Extract every line from the records below that contains the word "epoch".

### EXTRACTED INFORMATION:
▼

/-- 43_facade.md R230: what a successful completion writes, and that it writes nothing else: the bytes of `OUT[0..|Y|)` and no other byte
of memory. -/
def Obligations.SuccessfulCompletionCommitsTheOutput : Prop :=
  ∀ (s : State) (y : Bytes), s.res = .output y → y.length < 2 ^ 32 →
    ShowsOutput (complete s) y ∧ outBytes (complete s) y.length = y ∧ OperandsKept s (complete s) ∧
    (complete s).lastCmd = s.lastCmd ∧
    ∀ off, off < outBase ∨ outBase + y.length ≤ off → Memory.read (complete s).mem off = Memory.read s.mem off

/-- 43_facade.md R231: what a failing completion writes, and that no byte of memory and no other register changes. -/
def Obligations.FailingCompletionShowsNoOutput : Prop :=
  ∀ (s : State) (c : Cause), s.res = .error c →
    ShowsError (complete s) c ∧ OperandsKept s (complete s) ∧ (complete s).lastCmd = s.lastCmd ∧
    ∀ off, Memory.read (complete s).mem off = Memory.read s.mem off

/-- 20_memory.md R86, 43_facade.md R238, 10_state.md R53: a move of the engine keeps the operands and LAST_CMD, and the only bytes of memory
it may change are those of the output block it makes, `OUT[BLK*N .. BLK*N + |X_BLK|)`, where the command's rule writes each block as
it is made (log 18), and, at the completion, of the output. -/
def Obligations.EngineMoveWritesOutputOnly : Prop :=
  ∀ (s : State), Inv s →
    OperandsKept s (engineMove s) ∧ (engineMove s).lastCmd = s.lastCmd ∧
    ∀ off, Memory.read (engineMove s).mem off ≠ Memory.read s.mem off →
      s.phase = .busy ∧
      ((∃ w, curJob s.cur s = .work w ∧ w.writesBlocks = true ∧ s.btPending ≠ none ∧ outBase + s.blk * s.cfg.n ≤ off ∧
          off < outBase + s.blk * s.cfg.n + (blockAt s.cfg.n w.input s.blk).length) ∨
        (∃ y, s.res = .output y ∧ engineMove s = complete s ∧ outBase ≤ off ∧ off < outBase + y.length))

/-! ## Invariants and whole-machine rules -/

/-- Every step keeps the invariant `Inv`: the canonical form and the range of memory, the implications of 10_state.md R55, RES
being `Exec` of the frozen operands, the engine being on track, and the reset values while `rst_n` is low. These clauses are the
model's:
- the split of a command into moves and the record of its requests (log 8, log 17);
- that the output blocks of an ENC in a block-aligned mode and of a stream-like command stand in the output buffer as they are made
  (log 18);
- that the registers hold their reset values from the fall of `rst_n` on (log 15; 70_reset_and_hazards.md R290 says it of the rise);
- that BLK stands at M after the last answer (log 24);
- that KS is zero before the first answer, and what CHAIN, CTRV and KS hold in a command that does not use them (log 25);
- that CHAIN is the partial block alone after a partial last block of CFB (log 26). -/
def Obligations.StepKeepsTheInvariant : Prop :=
  ∀ s t : State, Inv s → step s = .next t → Inv t

/-- The state after reset meets the invariant, for every legal choice of the parameters and every transform. -/
def Obligations.ResetMeetsTheInvariant : Prop :=
  ∀ (c : Config) (t : BlockTransform), c.legal = true → Inv (State.resetWith c t)

/-- 10_state.md R55: "After a completion and before the next accept, exactly one of STATUS.OK = 1 and ERROR.CLASS != 0 holds": a
completion leaves exactly one, and a step that begins and ends IDLE out of reset keeps both. -/
def Obligations.ExactlyOneOfOkAndErrorAfterCompletion : Prop :=
  (∀ s : State, Inv s → s.phase = .busy → (engineMove s).phase = .idle →
    ((engineMove s).status.ok = true ↔ (engineMove s).error.cls = .none)) ∧
  (∀ s t : State, s.phase = .idle → step s = .next t → t.phase = .idle → t.rstN = true → s.rstN = true →
    t.status.ok = s.status.ok ∧ t.error = s.error ∧ t.outLen = s.outLen)

/-- 60_exceptions.md R250, 20_memory.md R71: MOCE never stops. A step on an event addressed to MOCE answers a next state, but for the
two events the spec puts outside the model: a key change while BUSY (70_reset_and_hazards.md R299) and an answer that the transform
did not give (43_facade.md R235). -/
def Obligations.MoceNeverStops : Prop :=
  ∀ s : State, (∀ e rest, s.inputs = e :: rest → addressed s e = true) →
    (∃ t, step s = .next t) ∨
    (step s = .refused .keyChangeWhileBusy ∧ s.phase = .busy ∧ ∃ t rest, s.inputs = .rekey t :: rest) ∨
    (step s = .refused .btAnswerOutsidePremises ∧ s.btPending ≠ none ∧ ∃ b rest, s.inputs = .strayBtAnswer b :: rest)

/-- 43_facade.md R233, 20_memory.md R90: while BUSY no event but a reset changes an input of `Exec`, and RES stays. -/
def Obligations.InputsAreFrozenWhileBusy : Prop :=
  ∀ s t : State, s.cfg.legal = true → s.phase = .busy → s.rstN = true → step s = .next t →
    (∀ rest, s.inputs ≠ .resetLow :: rest) →
    t.cfg = s.cfg ∧ t.bt = s.bt ∧ t.ivLen = s.ivLen ∧ t.inLen = s.inLen ∧ t.cur = s.cur ∧ t.res = s.res ∧
    t.lastCmd = s.lastCmd ∧ ivBytes t = ivBytes s ∧
    (∀ off, off < outBase → Memory.read t.mem off = Memory.read s.mem off) ∧
    (t.phase = .busy → ∀ i, (commandJob i t).result t = (commandJob i s).result s)

/-! ## The register bus (20_memory.md, 10_state.md section 3) -/

/-- 20_memory.md R81: a read changes nothing but the read data of the bus; and a step that is no write, no reset and no
completion leaves what every offset reads as: reads with nothing else between them return the same value. -/
def Obligations.ReadsHaveNoSideEffect : Prop :=
  (∀ (s : State) (a : Nat) (rest : List Event), s.inputs = .read a :: rest → inRegisterSpace s a = true →
    step s = .next { s with inputs := rest, readData := busRead s (a - s.cfg.base) }) ∧
  (∀ s t : State, s.cfg.legal = true → step s = .next t → t.phase = s.phase →
    (∀ a d b rest, s.inputs ≠ .write a d b :: rest) → (∀ rest, s.inputs ≠ .resetLow :: rest) →
    (∀ rest, s.inputs ≠ .resetHigh :: rest) →
    ∀ off, busRead t off = busRead s off)

/-- 20_memory.md R76: the offset bits [1:0] are ignored by reads and by writes. -/
def Obligations.LowOffsetBitsAreIgnored : Prop :=
  ∀ (s : State) (w j : Nat) (data : Word) (strb : Strobe), j < 4 →
    busRead s (4 * w + j) = busRead s (4 * w) ∧ busWrite s (4 * w + j) data strb = busWrite s (4 * w) data strb

/-- 20_memory.md R74 on the registers IV_LEN, IN_LEN and IE, out of reset and not BUSY: only the strobed lanes change, and nothing else
does. -/
def Obligations.StrobedLanesOfRegistersChange : Prop :=
  ∀ (s : State) (data : Word) (strb : Strobe), Ready s →
    (∃ t, busWrite s 0x020 data strb = .next t ∧
      t = { s with ivLen := t.ivLen, epoch := s.epoch + 1 } ∧
      ∀ j, j < 4 → lane t.ivLen j = if strb.getLsbD j then lane data j else lane s.ivLen j) ∧
    (∃ t, busWrite s 0x024 data strb = .next t ∧
      t = { s with inLen := t.inLen, epoch := s.epoch + 1 } ∧
      ∀ j, j < 4 → lane t.inLen j = if strb.getLsbD j then lane data j else lane s.inLen j) ∧
    (∃ t, busWrite s 0x01C data strb = .next t ∧
      t = { s with ie := t.ie, epoch := s.epoch + 1 } ∧
      t.ie = if strb.getLsbD 0 then { doneIe := data.getLsbD 0, busyErrIe := data.getLsbD 1 } else s.ie)

/-- 20_memory.md R74, R77 to R79: a write to a word of the IV or IN window, out of reset and not BUSY, stores the strobed lanes whose
bytes are in storage, and every other byte of memory reads as before. -/
def Obligations.StrobedLanesOfWindowsAreStored : Prop :=
  ∀ (s : State) (w : Nat) (data : Word) (strb : Strobe), s.cfg.legal = true → Memory.wf s.mem = true → Ready s →
    (4 * w < 0x100 → ∃ t, busWrite s (0x100 + 4 * w) data strb = .next t ∧ t = { s with mem := t.mem, epoch := s.epoch + 1 } ∧
      (∀ j, j < 4 → Memory.read t.mem (ivBase + (4 * w + j)) =
        if strb.getLsbD j = true ∧ 4 * w + j < s.cfg.n then some (lane data j)
        else Memory.read s.mem (ivBase + (4 * w + j))) ∧
      ∀ off, off < ivBase + 4 * w ∨ ivBase + 4 * w + 4 ≤ off → Memory.read t.mem off = Memory.read s.mem off) ∧
    (4 * w < 0x10000 → ∃ t, busWrite s (0x10000 + 4 * w) data strb = .next t ∧
      t = { s with mem := t.mem, epoch := s.epoch + 1 } ∧
      (∀ j, j < 4 → Memory.read t.mem (inBase + (4 * w + j)) =
        if strb.getLsbD j = true ∧ 4 * w + j < s.cfg.inCap then some (lane data j)
        else Memory.read s.mem (inBase + (4 * w + j))) ∧
      ∀ off, off < inBase + 4 * w ∨ inBase + 4 * w + 4 ≤ off → Memory.read t.mem off = Memory.read s.mem off)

▲

### RESPONSE AREA:
      t = { s with ivLen := t.ivLen, epoch := s.epoch + 1 } ∧
      t = { s with inLen := t.inLen, epoch := s.epoch + 1 } ∧
      t = { s with ie := t.ie, epoch := s.epoch + 1 } ∧
    (4 * w < 0x100 → ∃ t, busWrite s (0x100 + 4 * w) data strb = .next t ∧ t = { s with mem := t.mem, epoch := s.epoch + 1 } ∧
      t = { s with mem := t.mem, epoch := s.epoch + 1 } ∧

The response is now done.